21/04/2023
Empieza a leer 'El movimiento del cuerpo a través del espacio' de Lionel Shriver

 

El mérito de sufrir podría ser la mayor – y siem­pre reciclable–

estafa de la humanidad.

MELANIE REID, The World I Fell Out Of

 

Saltaba a la vista que su dios personal o chi no estaba hecho para cosas grandiosas.

Un hombre no podía sobrepasar el límite del destino de su chi.

Era cierto lo que decían los ancianos, a saber, que si un hombre decía sí, su chi también afirmaba. En su caso, aunque él afirmaba, su chi decía no.

CHINUA ACHEBE, Todo se desmorona

 

1

–He decidido correr una maratón.

En una sitcom de segunda, Serenata habría escupido el café del desayuno. Pero no. Era una persona comedida, y, además, en ese preciso momento había hecho una pausa entre sorbo y sorbo.

–¿Qué? – preguntó; su tono era un poco altivo, aunque cortés.

–Ya me has oído. – Remington, otra vez junto a la cocina, la examinó con una desapasionada mirada de desconcierto–. Tengo la vista puesta en la carrera de abril, la de Saratoga Springs.

Serenata tuvo la sensación, rara en su matrimonio, de que debía vigilar lo que decía.

–Lo dices en serio. No me estás tomando el pelo.

–¿Es que acaso suelo hacer declaraciones de intenciones y des­pués echarme atrás, como si solo estuviera tonteando? No sé muy bien cómo tomarme tu incredulidad: solo me suena a insulto.

–Mi «incredulidad» podría tener algo que ver con que nun­ca te he visto correr de aquí a la sala.

–¿Y por qué tendría que correr de aquí a la sala?

Esa literalidad tenía precedentes. Para ellos era natural ha­blarse así, de forma tan quisquillosa. Era un juego.

–Diría que llevas treinta y dos años sin dar una vuelta a la manzana al trote, y ahora vienes y me anuncias, con gran so­lemnidad, que quieres correr una maratón. Deberías haber su­puesto que me sorprendería un poco.

–Adelante, pues. Sorpréndete.

–¿No te preocupa que… – Serenata seguía sintiendo que debía ser prudente aun cuando la prudencia no le importaba lo más mínimo– … que sea una ambición de lo más manida?

–En absoluto – dijo Remington afable–. Esas son cosas que te preocupan a ti.
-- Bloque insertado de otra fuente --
theorem State.faultOut_congr {s t : State} (hm : t.mode = s.mode) (hc : t.fcause = s.fcause) (ha : t.faddr = s.faddr) :
    t.faultOut = s.faultOut := by
  simp only [State.faultOut, hm, hc, ha]

/-! ### How a key wait begins and ends (R171, R205) -/

/-- A step that begins a wait is a STEP with no key of a fetched `Fx0A`, whose register is then the awaited one. -/
theorem step_begins_wait {s t : State} (hm : s.mode = .running) (ht : t.mode = .awaitKey) (h : step s = .next t) :
    ∃ r, s.nextEvent = .step none r ∧ s.fetchable = true ∧ decode s.fetchWord = .instr (.ldVxK t.kreg) := by
  cases stepsTo_of_step h with
  | tick => simp [hm] at ht
  | reset => cases ht
  | haltedStep _ hm' | keyWait _ hm' => cases hm.symm.trans hm'
  | fetchFault => cases ht
  | undefinedWord => simp [hm] at ht
  | executed he _ hf hd hx =>
    rcases exec_cases hx with ⟨hmode, -⟩ | ⟨x, rfl, hk, rfl⟩ | ⟨-, -, -, rfl⟩ | ⟨-, -, rfl⟩ | ⟨-, -, rfl⟩
    · simp [hmode, hm] at ht
    · obtain rfl : _ = none := hk
      exact ⟨_, he, hf, hd⟩
    all_goals cases ht

/-- A step that ends a wait is RESET or a STEP with a key, and leads to RUNNING. -/
theorem step_ends_wait {s t : State} (hm : s.mode = .awaitKey) (ht : t.mode ≠ .awaitKey) (h : step s = .next t) :
    t.mode = .running ∧ (s.nextEvent = .reset ∨ ∃ k r, s.nextEvent = .step (some k) r) := by
  cases stepsTo_of_step h with
  | tick => exact absurd (by simpa using hm) ht
  | reset he => exact ⟨rfl, .inl he⟩
  | haltedStep _ hm' | fetchFault _ hm' | executed _ hm' | undefinedWord _ hm' => cases hm.symm.trans hm'
  | @keyWait k r he =>
    cases k with
    | some k => exact ⟨rfl, .inr ⟨k, r, he⟩⟩
    | none => exact absurd (by simpa [State.continueKeyWait] using hm) ht

/-! ### The ports after a STEP (R38) -/

/-- What an instruction can do to REQ and `MODE`: `00E0` and a completed `Dxyn` make their requests, a wait that begins makes
its own, a fault clears REQ, and every other effect leaves it. -/
inductive ReqEffect (s t : State) : Instr → Prop
  | clearScreen (hreq : t.req = .clearScreen) (hm : t.mode = s.mode) : ReqEffect s t .cls
  | draw (x y : Reg) (n : Nibble) (hreq : t.req = .draw) (hm : t.mode = s.mode) : ReqEffect s t (.drw x y n)
  | awaitKey {i : Instr} (hcls : i ≠ .cls) (hreq : t.req = .awaitKey) (hm : t.mode = .awaitKey) : ReqEffect s t i
  | halt {i : Instr} (hcls : i ≠ .cls) (hreq : t.req = .none) (hm : t.mode = .halted) : ReqEffect s t i
  | kept {i : Instr} (hcls : i ≠ .cls) (hdrw : ∀ x y n, i ≠ .drw x y n) (hreq : t.req = s.req) (hm : t.mode = s.mode) :
    ReqEffect s t i

theorem exec_reqEffect {i : Instr} {s t : State} (h : exec i s = .next t) : ReqEffect s t i := by
  cases i
  case cls => cases h; exact .clearScreen rfl rfl
  case drw x y n =>
    rcases checkRange_next h with rfl | ⟨-, -, rfl⟩
    · exact .draw x y n rfl rfl
    · exact .halt nofun rfl rfl
  case ldVxK x =>
    cases hk : s.key with
    | some k => cases (exec_ldVxK_of_key x hk).symm.trans h; exact .kept nofun nofun rfl rfl
    | none => cases (exec_ldVxK_of_no_key x hk).symm.trans h; exact .awaitKey nofun rfl rfl
  case ret =>
    rcases exec_ret_next h with rfl | ⟨w, rfl⟩
    · exact .halt nofun rfl rfl
    · exact .kept nofun nofun rfl rfl
  case call =>
    rcases exec_call_next h with rfl | ⟨hsp, rfl⟩
    · exact .halt nofun rfl rfl
    · exact .kept nofun nofun rfl rfl
  case ldB | stRegs | ldRegs =>
    rcases checkRange_next h with rfl | ⟨-, -, rfl⟩
    · exact .kept nofun nofun rfl rfl
    · exact .halt nofun rfl rfl
  all_goals (cases h; exact .kept nofun nofun rfl rfl)

/-- No instruction asserts WARN. -/
theorem exec_keeps_no_warn {i : Instr} {s t : State} (h : exec i s = .next t) (hs : s.warn = none) : t.warn = none := by
  rcases exec_cases h with ⟨-, -, -, -, -, -, -, -, hw⟩ | ⟨x, -, -, rfl⟩ | ⟨-, -, -, rfl⟩ | ⟨-, -, rfl⟩ | ⟨-, -, rfl⟩
  · exact hw.trans hs
  · exact hs
  all_goals rfl

/-- REQ after a STEP that ran an instruction, from RUNNING mode with no request. -/
theorem exec_req {i : Instr} {s t : State} (h : exec i s = .next t) (hs : s.req = .none) (hm : s.mode = .running) :
    (t.req = .awaitKey ↔ t.mode = .awaitKey) ∧ (t.req = .clearScreen ↔ i = .cls)
      ∧ (t.req = .draw ↔ t.mode = .running ∧ ∃ x y n, i = .drw x y n) := by
  cases exec_reqEffect h with
  | clearScreen hreq hm' => simp [hreq, hm', hm]
  | draw x y n hreq hm' => simp [hreq, hm', hm]
  | awaitKey hcls hreq hm' => simp [hreq, hm', hcls]
  | halt hcls hreq hm' => simp [hreq, hm', hcls]
  | kept hcls hdrw hreq hm' => simp [hreq, hm', hs, hm, hcls, hdrw]

/-- A STEP in AWAIT_KEY mode requests a key exactly where it goes on waiting (the spec's D16). -/
theorem State.continueKeyWait_req {s : State} (hs : s.req = .none) (hm : s.mode = .awaitKey) :
    (s.continueKeyWait.req = .awaitKey ↔ s.continueKeyWait.mode = .awaitKey)
      ∧ s.continueKeyWait.req ≠ .clearScreen ∧ s.continueKeyWait.req ≠ .draw ∧ s.continueKeyWait.warn = s.warn := by
  cases hk : s.key with
  | some k => rw [State.continueKeyWait_of_key hk]; simp [hs]
  | none => rw [State.continueKeyWait_of_no_key hk]; simp [hm]

/-! ### A store over the next word (R75) -/

/-- Where the block begins at the next place of fetch, its first two bytes are the word fetched there. -/
theorem State.fetchWord_storeBytes {s : State} {bs : List Byte} (hw : Memory.wf s.mem = true)
    (hr : s.effAddr bs.length ≤ Config.memSize) (hlen : 1 < bs.length) (hpc : s.nextPc.toNat = s.effAddr 0) :
    (s.storeBytes bs).fetchWord = wordOfBytes (bs[0]'(by omega)) bs[1] := by
  have hbyte := State.readByte_storeBytes_effAddr hw hr
  have hpc' : (s.storeBytes bs).pc.toNat = s.effAddr 0 := hpc
  rw [State.fetchWord, hpc', ← hbyte 0 (by omega), ← hbyte 1 hlen]
  rfl

/-- A `Fx55` with `I` at the next place of fetch: `V[0]` and `V[1]` are the word fetched next. -/
theorem exec_stRegs_over_next_word {s : State} {x : Reg} (hw : Memory.wf s.mem = true) (hx : 1 ≤ x.toNat)
    (hI : s.i.toNat = s.pc.toNat + 2) (hrange : s.i.toNat + x.toNat < Config.memSize) :
    ∃ t, exec (.stRegs x) s = .next t ∧ t.mode = s.mode ∧ t.events = s.events ∧ t.pc.toNat = s.pc.toNat + 2
      ∧ t.fetchable = true ∧ t.fetchWord = wordOfBytes (s.getV 0x0#4) (s.getV 0x1#4) := by
  have hlen := s.length_regsThrough x
  have hbound : s.i.toNat + x.toNat < 4096 := hrange
  have hpc : s.nextPc.toNat = s.i.toNat := by rw [State.nextPc_toNat]; omega
  have hr : s.effAddr (s.regsThrough x).length ≤ Config.memSize := by rw [hlen]; exact hrange
  have hv0 := s.getElem_regsThrough x 0x0#4 (by rw [hlen]; exact Nat.succ_pos _)
  have hv1 := s.getElem_regsThrough x 0x1#4 (by rw [hlen]; exact Nat.lt_succ_of_le hx)
  refine ⟨_, (exec_stRegs x s).trans (checkRange_of_last_lt hrange), rfl, rfl, hpc.trans hI, ?_, ?_⟩
  · refine (State.fetchable_iff _).mpr ?_
    change s.nextPc.toNat < 4095
    omega
  · rw [← hv0, ← hv1]
    exact State.fetchWord_storeBytes hw hr (by omega) hpc

/-! ### The key wait (R171) -/

theorem byteOfKey_toNat (k : Nibble) : (byteOfKey k).toNat = k.toNat := BitVec.toNat_setWidth_of_le (by decide)

/-- A key completes the wait as `Fx0A` itself would have done: a plain write of its code. -/
theorem step_of_awaited_key {s : State} {k : Nibble} {r : Byte} (he : s.nextEvent = .step (some k) r)
    (hm : s.mode = .awaitKey) :
    step s = .next { (s.takeEvent.beginStep (some k) r).writePlain s.kreg (byteOfKey k) with mode := .running } := by
  rw [step_of_awaitKey he hm, State.continueKeyWait_of_key rfl, State.beginStep_kreg, State.takeEvent_kreg]

theorem State.completedWait_onlyChanges (s : State) (k : Option Nibble) (r : Byte) (x : Reg) (b : Byte) :
    s.OnlyChanges { (s.takeEvent.beginStep k r).writePlain x b with mode := .running } ([.v, .pc, .mode] ++ ports) := by
  intro f hf
  cases f <;> simp_all [State.sameField, State.readByte, ports]

theorem step_of_awaited_no_key {s : State} {r : Byte} (he : s.nextEvent = .step none r) (hm : s.mode = .awaitKey) :
    step s = .next { s.takeEvent.beginStep none r with req := .awaitKey } := by
  rw [step_of_awaitKey he hm, State.continueKeyWait_of_no_key rfl]

theorem State.continuedWait_onlyChanges (s : State) (r : Byte) :
    s.OnlyChanges { s.takeEvent.beginStep none r with req := .awaitKey } ports := by
  intro f hf
  cases f <;> simp_all [State.sameField, State.readByte, ports]

theorem State.pending_of_awaitKey {s t : State} (hm : t.mode = .awaitKey) (hk : t.kreg = s.kreg) : t.pending = some s.kreg := by
  simp [State.pending, hm, hk]

end Sys2Proof.Machine

open Sys2Proof Sys2Proof.Machine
Además, aunque dejase de correr una mara­tón porque mucha gente lo hace, la multitud seguiría dictando mis actos.

–Pero ¿qué es esto? ¿Un rollo de esos tipo lista de cosas que hacer antes de morir? ¿Te has puesto tus viejos discos de los Beatles y de repente te has dado cuenta de que aquello de «Cuando tenga sesenta y cuatro» se refería a ti? «Lista de cosas que hacer antes de morir» – repitió, retrocediendo–. ¿Qué hago yo diciendo eso?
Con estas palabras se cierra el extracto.